The phase 3 study enrolled patients with advanced newly diagnosed or recurrent endometrial carcinoma or carcinosarcoma and randomly assigned them 2:1 to receive paclitaxel at 175 mg/m2 and carboplatin area under the curve 5 or 6 with 1200 mg of atezolizumab or matching placebo. Following chemotherapy, patients received 1200 mg of atezolizumab as maintenance or matching placebo. Those eligible for enrollment also had an ECOG performance status of 0 to 2 and normal organ and bone marrow function.
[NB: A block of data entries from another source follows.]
-- ==== Sys2Proof/Laws/PerInstr.lean ====
section
/-!
SUPPORT. Per command: it is well-formed exactly when each unit that it names lies below the number of such units.
-/

namespace Sys2Proof.Laws.Units

def Statement (i : Instr) : Prop := wellFormed i = true ↔ ∀ u ∈ unitsOf i, u.2 < u.1.count

theorem every (i : Instr) : Statement i := by simp [Statement, wellFormed]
Those with recurrent disease were permitted to have 1 prior line of systemic platinum-based chemotherapy with a platinum-free interval of less than 6 months.

Those enrolled were stratified by country, histology, recurrent status, and dMMR status. The dual primary end points of the study were PFS and OS.
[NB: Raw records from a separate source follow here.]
-- ==== Sys2Proof/Tests/Slice0.lean ====
section
/-!
SUPPORT. The model's own tests: for every statement of Certificates/Slice0/Obligations.lean that has hypotheses a
state and operands that meet them (witness_<its name>), and the spec's worked examples (test_<what>).
-/

open Sys2Proof Sys2Proof.Machine

namespace Sys2Proof.Tests

set_option Elab.async false

/-! ### Small states -/

/-- A device in a state of Table 18-4 with its control link trained. -/
def dev (st : Nat) : State := { State.reset with ctl := { Ctl.init with st, lanes := 15 } }

/-- The device with core 0 as given. -/
def devCore (st : Nat) (k : Core) : State := { dev st with cores := [(0, k)] }

/-- A core inside a panel with a bundle at its issue point, routes 0 (QUEUE) and 1 (MAILBOX, ring 4,096), mailbox 0,
queue 0 with one message, a tile READY and bank 0 of array 0
in ACCUM. -/
def coreAt (bundle : Nat) : Core :=
  { Core.init with
    bm := mputs [] 0 (toBytes 32 bundle), pnl := { Panel.init with phase := 2 },
    regs := [(0x5000, 0x100), (0x7400, 1), (0x7420, 3), (0x7424, 0x100), (0x7500, 64 <<< 14), (0x7504, 1)],
    rts := [(0, ⟨1, 16, 0, 0⟩), (1, ⟨1, 4096, 0, 0⟩)],
    mbs := [(0, ⟨0, false, 64, []⟩)],
    qs := [(0, { InQ.init with msgs := [[7#32]], src := some (0, 0) })],
    sc := { Scalar.init with s := [(1, 64#32), (2, 5#32)] },
    mx := { MatUnit.init with ftq := [(0, { FtqEntry.init with st := 3, group := 14 })],
                              banks := [(0, { Bank.init with st := 1 })] } }

/-- A RUNNING device whose core 0 is at a bundle. -/
def atBundle (bundle : Nat) : State := devCore stRunning (coreAt bundle)

/-- The same, with the semaphore wait of the bundle released. -/
def atWait (bundle : Nat) : State :=
  let k := coreAt bundle
  devCore stRunning { k with is := { k.is with wait := some ⟨0, 0, false, 0, 0, 1, 0⟩ } }

def inScl (w : Nat) : Nat := w <<< 16
def inMat (w : Nat) : Nat := w <<< 56
def inVec (w : Nat) : Nat := w <<< 120
def inLms (w : Nat) : Nat := w <<< 176
def inCtl (w : Nat) : Nat := w <<< 208

/-- An operation of the vector slot in a form that the tables allow: a register pair for the draws, FP8 for the block
formats. -/
def vecForm (op : Nat) : Nat :=
  op + (if op = 0x38 ∨ op = 0x39 then 2 <<< 23 else if op = 0x4B ∨ op = 0x4D then 4 <<< 46 else 0)

/-- The same of the local-memory slot: one row, a copy from row 64. -/
def lmsForm (op : Nat) : Nat := op + 1 <<< 14 + (if op = 2 then 1 <<< 9 else 0)

/-- The same of the control slot: route 1 for MB.SEND, the core's own semaphore 0. -/
def ctlForm (op : Nat) : Nat :=
  op + (if op = 0x14 then 1 <<< 22 + 1 <<< 25 else if 0x18 ≤ op ∧ op ≤ 0x1B then 1 <<< 47 else 0)

/-- A device that issues each row of the bundle families. -/
def issuing : List State :=
  (rowsScl.map fun r => atBundle (inScl r.2)) ++ (rowsMat.map fun r => atBundle (inMat (r.2 + 1 <<< 12))) ++
    (rowsVec.map fun r => atBundle (inVec (vecForm r.2))) ++ (rowsLms.map fun r => atBundle (inLms (lmsForm r.2))) ++
    (rowsCtl.map fun r => atWait (inCtl (ctlForm r.2))) ++ [atBundle 0, atBundle 64]

/-! ### Witnesses: bundles -/

theorem witness_bundle_issue_point :
    issuing.length = bundleRows.length ∧
      ∀ x ∈ bundleRows.zip issuing, x.2.issues 0 = true ∧ x.1.2 (x.2.core 0).atIssue = true := by decide +kernel


theorem witness_bundle_issue_point_nop :
    let b := ((atBundle 0).core 0).atIssue
    (atBundle 0).issues 0 = true ∧ b.scl.op = 0 ∧ b.mat.mop = 0 ∧ b.vec.vop = 0 ∧ b.lms.lop = 0 ∧ b.ctl.cop = 0 ∧
      b.mark = false := by decide +kernel

theorem witness_bundle_frame :
    ∀ x ∈ bundleRows.zip issuing, x.2.issues 0 = true ∧ x.1.2 (x.2.core 0).atIssue = true :=
  witness_bundle_issue_point.2

theorem witness_scalar_results :
    (∀ row ∈ aluRows, (atBundle (inScl row.2.1)).issues 0 = true ∧
      ((atBundle (inScl row.2.1)).core 0).atIssue.scl.op = row.2.1) ∧
    ∀ i ∈ [0, 1, 2, 3, 11], (atBundle (inScl (0x30 + i <<< 23))).issues 0 = true ∧
      ((atBundle (inScl (0x30 + i <<< 23))).core 0).atIssue.scl.op = 0x30 := by decide +kernel

theorem witness_branches_and_loops :
    (∀ row ∈ branchRows, (atBundle (inScl row.2.1)).issues 0 = true ∧
      ((atBundle (inScl row.2.1)).core 0).atIssue.scl.op = row.2.1) ∧
    ∀ op ∈ [0x28, 0x29], (atBundle (inScl (op + 3 <<< 8))).issues 0 = true ∧
      ((atBundle (inScl (op + 3 <<< 8))).core 0).atIssue.scl.op = op := by decide +kernel

/-- ADD in a delay bundle. -/
theorem witness_branches_and_loops_delay :
    let k := coreAt (inScl 0x01)
    let s := devCore stRunning { k with is := { k.is with delay := true, target := 7 } }
    s.issues 0 = true ∧ (s.core 0).atIssue.scl.op = 0x01 ∧ (s.core 0).is.delay = true := by decide +kernel

/-- A load and a store at the first and at the last word of the scratchpad. -/
theorem witness_scalar_memory :
    ∀ x ∈ ([(0x18, 0), (0x19, 0), (0x18, 0xFFFFC), (0x19, 0xFFFFC)] : List (Nat × Nat)),
      let k := coreAt (inScl (x.1 + 3 <<< 13))
      let s := devCore stRunning { k with sc := { k.sc with s := [(3, BitVec.ofNat 32 x.2)] } }
      let a := sclAddr (s.core 0) (s.core 0).atIssue.scl
      s.issues 0 = true ∧ (s.core 0).atIssue.scl.op = x.1 ∧ a = x.2 ∧ (s.core 0).rowPoisoned (a / 64) = false ∧
        (s.core 0).rowErrs (a / 64) 2 = [] := by decide +kernel

theorem witness_vector_lanes :
    ∀ row ∈ laneRows, (atBundle (inVec row.2.1)).issues 0 = true ∧
      ((atBundle (inVec row.2.1)).core 0).atIssue.vec.vop = row.2.1 := by decide +kernel

theorem witness_vector_masks :
    (∀ row ∈ compareRows, (atBundle (inVec row.2.1)).issues 0 = true ∧
      ((atBundle (inVec row.2.1)).core 0).atIssue.vec.vop = row.2.1) ∧
    ∀ row ∈ maskRows, (atBundle (inVec row.2.1)).issues 0 = true ∧
      ((atBundle (inVec row.2.1)).core 0).atIssue.vec.vop = row.2.1 := by decide +kernel

theorem witness_vector_special_lanes :
    ∀ op ∈ [0x0C, 0x0E, 0x38, 0x39, 0x4D, 0x0D], (atBundle (inVec (vecForm op))).issues 0 = true ∧
      ((atBundle (inVec (vecForm op))).core 0).atIssue.vec.vop = op := by decide +kernel

/-- Reductions without options, with SEG, and with SEG and DS; VMCNT. -/
theorem witness_vector_reductions :
    (∀ op ∈ [0x40, 0x41, 0x42, 0x43], ∀ aux ∈ [0, 4, 6],
      let s := atBundle (inVec (op + aux <<< 50))
      let x := (s.core 0).atIssue.vec
      s.issues 0 = true ∧ x.vop = op ∧ bits x.vaux 2 1 = aux / 2 ∧ (vecArgs (s.core 0) x).poison = false) ∧
    let s := atBundle (inVec 0x44)
    s.issues 0 = true ∧ (s.core 0).atIssue.vec.vop = 0x44 ∧
      (vecArgs (s.core 0) (s.core 0).atIssue.vec).poison = false := by decide +kernel

theorem witness_vector_memory :
    ∀ op ∈ [0x48, 0x49, 0x4A, 0x4B, 0x4C], (atBundle (inVec (vecForm op))).issues 0 = true ∧
      ((atBundle (inVec (vecForm op))).core 0).atIssue.vec.vop = op := by decide +kernel

/-- A pop of group 14 and of group 15, an operation that pops nothing, and the drop of an entry. -/
theorem witness_queue_pops :
    (∀ g ∈ [14, 15],
      let k := coreAt (inVec (0x01 + 1 <<< 50))
      let s := devCore stRunning { k with mx := { k.mx with ftq := [(0, { FtqEntry.init with st := 3, group := g })] } }
      let x := (s.core 0).atIssue.vec
      s.issues 0 = true ∧ x.vop = 0x01 ∧ x.pops = true ∧ (s.core 0).ftqHead.group = g ∧ (s.core 0).mx.head < 4) ∧
    (∀ x ∈ [(0x01, false), (0x50, true)], (atBundle (inVec x.1)).issues 0 = true ∧
      ((atBundle (inVec x.1)).core 0).atIssue.vec.vop = x.1 ∧
      ((atBundle (inVec x.1)).core 0).atIssue.vec.pops = x.2) := by decide +kernel

/-- Products of array 0: one that goes on, one with INIT, one with LAST, and the first of a scaled block with SRD. -/
theorem witness_matrix_product :
    ∀ w ∈ [0, 1 <<< 54, 4 <<< 54, 8 <<< 6 + 4 <<< 14 + 1 <<< 26 + 3 <<< 54],
      let s := atBundle (inMat (0x01 + 1 <<< 12 + w))
      let x := (s.core 0).atIssue.mat
      s.issues 0 = true ∧ x.mop = 0x01 ∧ (tagOf x.fmt).isSome = true ∧ bit x.en 0 = true ∧ bit x.en 1 = false := by
  decide +kernel

theorem witness_block_close :
    ((0 : Nat) < 32 ∧ (31 : Nat) < 32) ∧
      ∀ fmt ∈ [0x0, 0x2, 0x6, 0x8, 0xC, 0xE], let x := matOf (0x01 + fmt <<< 6 + 1 <<< 54)
        (tagOf x.fmt).isSome = true ∧ x.fmt = fmt ∧ x.init = true := by decide +kernel

theorem witness_matrix_moves :
    ∀ op ∈ [0x02, 0x03, 0x04], (atBundle (inMat (op + 1 <<< 12))).issues 0 = true ∧
      ((atBundle (inMat (op + 1 <<< 12))).core 0).atIssue.mat.mop = op ∧
      ((atBundle (inMat (op + 1 <<< 12))).core 0).atIssue.mat.en = 1 ∧
      (((atBundle (inMat (op + 1 <<< 12))).core 0).bank 0 0).st = 1 := by decide +kernel

/-- LFILL, LCOPY, LSEG; SGO at instruction 31 with a program of SENDs; SPLD; SSTOP of a RUNNING engine; STLD, STGO,
STLDGO. -/
theorem witness_slot_starts :
    (∀ row ∈ rowsLms, (atBundle (inLms (lmsForm row.2))).issues 0 = true ∧
      ((atBundle (inLms (lmsForm row.2))).core 0).atIssue.lms.lop = row.2) ∧
    (let s := atBundle (inCtl (0x01 + 31 <<< 25))
     let k := s.core 0
     let x := k.atIssue.ctl
     s.issues 0 = true ∧ x.cop = 0x01 ∧ k.atIssue.mark = false ∧ x.imm ≤ 31 ∧
       (∀ j, j < 32 → siOk (k.sInstr x.idx j) = true) ∧ badHandles k x.idx = []) ∧
    (let k := coreAt (inCtl (0x03 + 3 <<< 22))
     let s := devCore stRunning { k with se := [(3, { Engine.init with run := 1 })] }
     s.issues 0 = true ∧ (s.core 0).atIssue.ctl.cop = 0x03 ∧ ((s.core 0).engine 3).run = 1) ∧
    ∀ op ∈ [0x02, 0x30, 0x31, 0x32], (atBundle (inCtl op)).issues 0 = true ∧
      ((atBundle (inCtl op)).core 0).atIssue.ctl.cop = op := by decide +kernel

theorem witness_queues_and_mailboxes :
    (∀ op ∈ [0x10, 0x11, 0x14, 0x15], (atBundle (inCtl (ctlForm op))).issues 0 = true ∧
      ((atBundle (inCtl (ctlForm op))).core 0).atIssue.ctl.cop = op) ∧
    ((coreAt 0).queue 0).msgs = [7#32] :: [] ∧ ((coreAt 0).queue 0).src = some (0, 0) ∧
    bits ((atBundle (inCtl (ctlForm 0x14))).core 0).atIssue.ctl.imm 3 0 ≠ 0 ∧
    mbCoord ((coreAt 0).mbxCfg 0) = (dev stRunning).fab.coord := by decide +kernel

theorem witness_semaphore_operations :
    (∀ op ∈ [0x18, 0x19], (atWait (inCtl (ctlForm op))).issues 0 = true ∧
      ((atWait (inCtl (ctlForm op))).core 0).atIssue.ctl.cop = op) ∧
    ∀ op ∈ [0x1A, 0x1B],
      let s := atBundle (inCtl (ctlForm op + 127 <<< 40))
      let x := (s.core 0).atIssue.ctl
      s.issues 0 = true ∧ x.cop = op ∧ x.fence = false ∧ (s.core 0).sync = [] ∧
        gaCoord (semAddr (s.core 0) s.fab.coord 0 x) = s.fab.coord ∧
        semPlace (gaOff (semAddr (s.core 0) s.fab.coord 0 x)) = some 0 := by decide +kernel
Among all comers in the atezolizumab (n = 360) and placebo arms (n = 189), 22.5% vs 23.3% had dMMR status. Furthermore, 67.5% vs 66.7% had recurrent disease status, and 70.6% vs 68.2% did not receive previous chemotherapy. Among patients with newly diagnosed disease in the respective arms, 75.2% vs 85.7% had measurable disease. The median age was 67 years (range, 30-89) vs 65 years (range, 30-89), and most patients were Caucasian (80.3% vs 75.7%), had PD-L1–negative disease (68.6% vs 68.2%), and had intact ARID1A expression (68.9% vs 69.3%).

Any-grade adverse effects (AEs) occurred in 98.6% vs 100% of patients in the atezolizumab and placebo arms, respectively; those related to atezolizumab vs placebo occurred in 75.8% vs 63.8%. Grade 3 or higher AEs were observed in 26.4% vs 14.1% of the respective arms, and fatal AEs related to either agent occurred in 0.3% vs 0.5% of patients.
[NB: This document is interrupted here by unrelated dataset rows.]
/-- The domains whose PLLs R468 names. -/
inductive PllDomain where
  | compute | mortar | stackLogic | link | ethernet | ioDie
deriving DecidableEq, Repr

/-- How a refill stream ended (R436). -/
inductive RefillResult where
  | complete | stale | sizesDiffer
deriving DecidableEq, Repr
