/-! ### Fuelle and ingest (R332 to R361, R406 to R409) -/

/-- A group buffer of a receiver (R349): packets held by index. -/
structure RxGroup where
  round : Nat
  sponsor : Bool
  group : Nat
  k : Nat
  m : Nat
  lastGroup : Bool
  packets : Tab (List Byte)
deriving DecidableEq, Repr

/-- A stream as its receiver sees it (R335, R350). `data` are the coded bytes of the recovered groups. -/
structure RxStream where
  round : Nat
  sponsor : Bool
  /-- Recovered groups and their data. -/
  groups : Tab (List Byte)
  highest : Nat
  lastGroup : Option Nat
  /-- Largest K of its packets. -/
  k : Nat
  complete : Bool
  /-- Formed, discarded or abandoned: further packets are duplicates. -/
  closed : Bool
  /-- Places of the blocks whose erasure has been counted, and of those whose packets have been asked for again (R322, R328). -/
  counted : List Nat
  again : List Nat
deriving DecidableEq, Repr

/-- A round that a session sends (R334, R350, R352). -/
structure TxRound where
  round : Nat
  sponsor : Bool
  /-- Physical address and bytes of the coded stream; a sponsor stream is coded from the snapshot. -/
  base : Nat
  length : Nat
  /-- Bytes of each block; each starts at a multiple of 64 in the transmit slot (R316). -/
  blocks : List Nat
  /-- Generation of its blocks and size of its packets (R326, R348). -/
  gen : Nat
  psz : Nat
  /-- Next packet to send for the first time, counted over groups with their parity packets. -/
  next : Nat
  /-- Packets to send again: group, index. -/
  resend : List (Nat × Nat)
  /-- Groups reported as recovered from group 0, and tick of the last re-send of each group. -/
  done : Nat
  resentAt : Tab Nat
  /-- Tick of its last packet, or of the last ACK that named it since (R350). -/
  heardAt : Nat
  complete : Bool
deriving DecidableEq, Repr

/-- A Fuelle session (R342 to R358). -/
structure FulCtx where
  /-- State of R344: 0 FREE, 1 OPENING, 2 OPEN, 3 JOINING, 4 PAUSED, and the state held before PAUSED. -/
  state : Nat
  before : Nat
  peerIp : BitVec 128
  peerPort : Nat
  peerCtx : Nat
  slot : Nat
  profile : Nat
  weight : W32
  k : Nat
  m : Nat
  dscp : Nat
  ecn : Bool
  join : Bool
  psz : Nat
  /-- Settled: generation (0 raw), PSZ and profile in use (R345). -/
  gen : Nat
  pszUse : Nat
  profileUse : Nat
  root : Option RootKey
  saltOwn : W64
  saltPeer : W64
  /-- Packets sealed under the offer key of the current salt (R371). -/
  offers : Nat
  /-- The offer key of the own salt is held, an OFFER waits for it, and the peer's salt whose offer key is held (0 none). -/
  offerTx : Bool
  offerDue : Bool
  offerRx : W64
  /-- Of each salt of the peer under which an OFFER has been accepted: the highest SEQ accepted, and those accepted below it (R356, R371). -/
  offerSeen : Tab (Nat × Nat)
  /-- The derived keys have been erased, and no receiving key is back (R359, R383). -/
  erased : Bool
  txCount : Nat
  txEpochs : List Nat
  /-- Packets whose key had reached a limit; they wait for that of the next epoch (R374). -/
  due : List FPkt
  rxHi : Option Nat
  rxSeen : Nat
  rxEpochs : List Nat
  /-- Partner's FORMED. -/
  formed : Nat
  srtt : Nat
  rttvar : Nat
  rto : Nat
  rtoScale : Nat
  sampled : Bool
  above : Nat
  below : Nat
  /-- Rate in Mbit/s, ticks of the last decrease and of the last increase (R353). -/
  rate : Nat
  lastDecrease : Nat
  lastIncrease : Nat
  /-- Rate before the last decrease and its factor in percent. -/
  rateBase : Nat
  factor : Nat
  /-- Tick from which an ACK has been awaited (R376). -/
  awaiting : Option Nat
  ceRx : Nat
  ceSeen : Nat
  /-- TICK of the newest packet received and its arrival. -/
  newestTick : W32
  newestAt : Nat
  tx : List TxRound
  groups : List RxGroup
  rx : List RxStream
  sponsorAble : Bool
  /-- The joiner waits for its snapshot, to be taken in the next sending step (R357). -/
  joinAsked : Bool
  installed : Bool
deriving DecidableEq, Repr
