/-- NOP: an enabled slot with opcode 0; in a matrix slot weight parts still load, in the load slot INC still acts. Where
no slot is enabled or BPRED is off, the bundle itself passes. -/
def nopStep (c slot : Nat) (f : State → Nat → Bun → State) (s : State) : State :=
  let x := s.core c
  if coreRuns s c && x.bun.isNone && s.glb.state != .quiesced && !mustWait x (fetch s c) &&
      (readP x c (bpredOf (fetch s c))).getLsbD 0 == false then
    skipBundle s c
  else
    match issue s c with
    | .stay => s
    | .faulted s' => s'
    | .ready s' =>
      match (s'.core c).bun with
      | none => s
      | some b =>
        if (slotsOf b).isEmpty then nextRepeat c 4097 s' else slotOp c slot 0 false f s

end Sys2Proof.Machine
end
The most common AEs in the atezolizumab and placebo arms were anemia (41.3% vs 35.1%), fatigue (39.0% vs 41.1%), neutropenia (40.7% vs 39.5%), peripheral sensory neuropathy (38.8% vs 39.5%), nausea (34.0% vs 37.3%), and alopecia (31.5% vs 36.2%).

Reference

Ginesta MP, Biagioli E, Harano K, et al. Final overall survival (OS) results from the randomized double-blind phase III AtTEnd/ENGOT-EN7 trial evaluating atezolizumab in combination with paclitaxel and carboplatin in women with advanced/recurrent endometrial cancer. Presented at the European Society for Medical Oncology (ESMO) Congress 2025; October 17-21, 2025; Berlin, Germany. Abstract LBA39.